Les Russes sont essentiellement des spectateurs confus qui observent le ralentissement de la production industrielle dans la zone euro associé aux sorties de capitaux, à la hausse de l’inflation et aux protestations sociales qui approchent à grands pas.

D’ici le sommet du G20 à Bali le mois prochain, il y a une fenêtre d’opportunité dangereuse pour une action impériale irrationnelle.

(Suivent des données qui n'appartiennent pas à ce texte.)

-- ==== Sys2Proof/WellFormed.lean ====
section
/-! DEFINITION. Which instruction terms have an encoding. The types of Syntax.lean already rule out every
register no code names, so one check is left: MOD=00 with R/M=110 is the direct address, hence `[BP]`
without a displacement has no encoding (R67, R81 (c)). -/

namespace Sys2Proof

/-- A memory operand that some mode byte and displacement encode. -/
def MemOperand.wellFormed : MemOperand → Bool
  | .direct _ => true
  | .base b => b != .bp
  | .disp8 _ _ => true
  | .disp16 _ _ => true

/-- An R/M operand that some mode byte and displacement encode. -/
def RegMem.wellFormed {ρ : Type} : RegMem ρ → Bool
  | .reg _ => true
  | .mem m => m.wellFormed

/-- An instruction that some bytes encode. -/
def Instr.wellFormed : Instr → Bool
  | .movRm8R8 dst _ => dst.wellFormed
  | .movRm16R16 dst _ => dst.wellFormed
  | .movR8Rm8 _ src => src.wellFormed
  | .movR16Rm16 _ src => src.wellFormed
  | .hlt => true

end Sys2Proof
end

Après cela, nous aurons un jeu complètement différent, non seulement sur les champs de bataille ukrainiens, mais surtout dans une UE en détresse.

Le plan Morgenthau après la Seconde Guerre mondiale a été concocté pour littéralement affamer l’Allemagne en détruisant les mines de charbon de la Ruhr. Il est étonnamment similaire au plan Strauss des néoconservateurs américains visant à couper l’Allemagne du gaz naturel russe en bombardant NS et NS2.

Le premier plan Morgenthau aurait abouti à la désindustrialisation de l’Allemagne. Selon le point 3, l’ensemble de la région de la Ruhr devrait « non seulement ... de priver les industries existantes, mais d’être affaiblies et contrôlées de telle sorte qu’elles ne puissent pas devenir une zone industrielle dans un avenir prévisible.

Selon le secrétaire américain à la Guerre Henry Stimson, la fin de l’Allemagne en tant que pays industrialisé aurait entraîné un chômage massif et permanent, qui aurait touché 30 millions de personnes. Morgenthau a répondu que la population excédentaire en Afrique du Nord pourrait être déversée.

Les services secrets américains étaient bien conscients du rapprochement entre Berlin et Moscou. L’attaque contre NS et NS2 était la marque du plan Morgenthau, qui a été remixé par le combo Strauss/Neocon.

Mais ce n’est pas fini tant que la dame Wagner ne chante pas. Pas besoin de damner : l’Allemagne peut avoir son destin entre ses mains après tout. Il suffit d’actionner le commutateur NS2.

Pepe Escobar est un journaliste expérimenté, auteur et analyste géopolitique indépendant spécialisé dans l’Eurasie.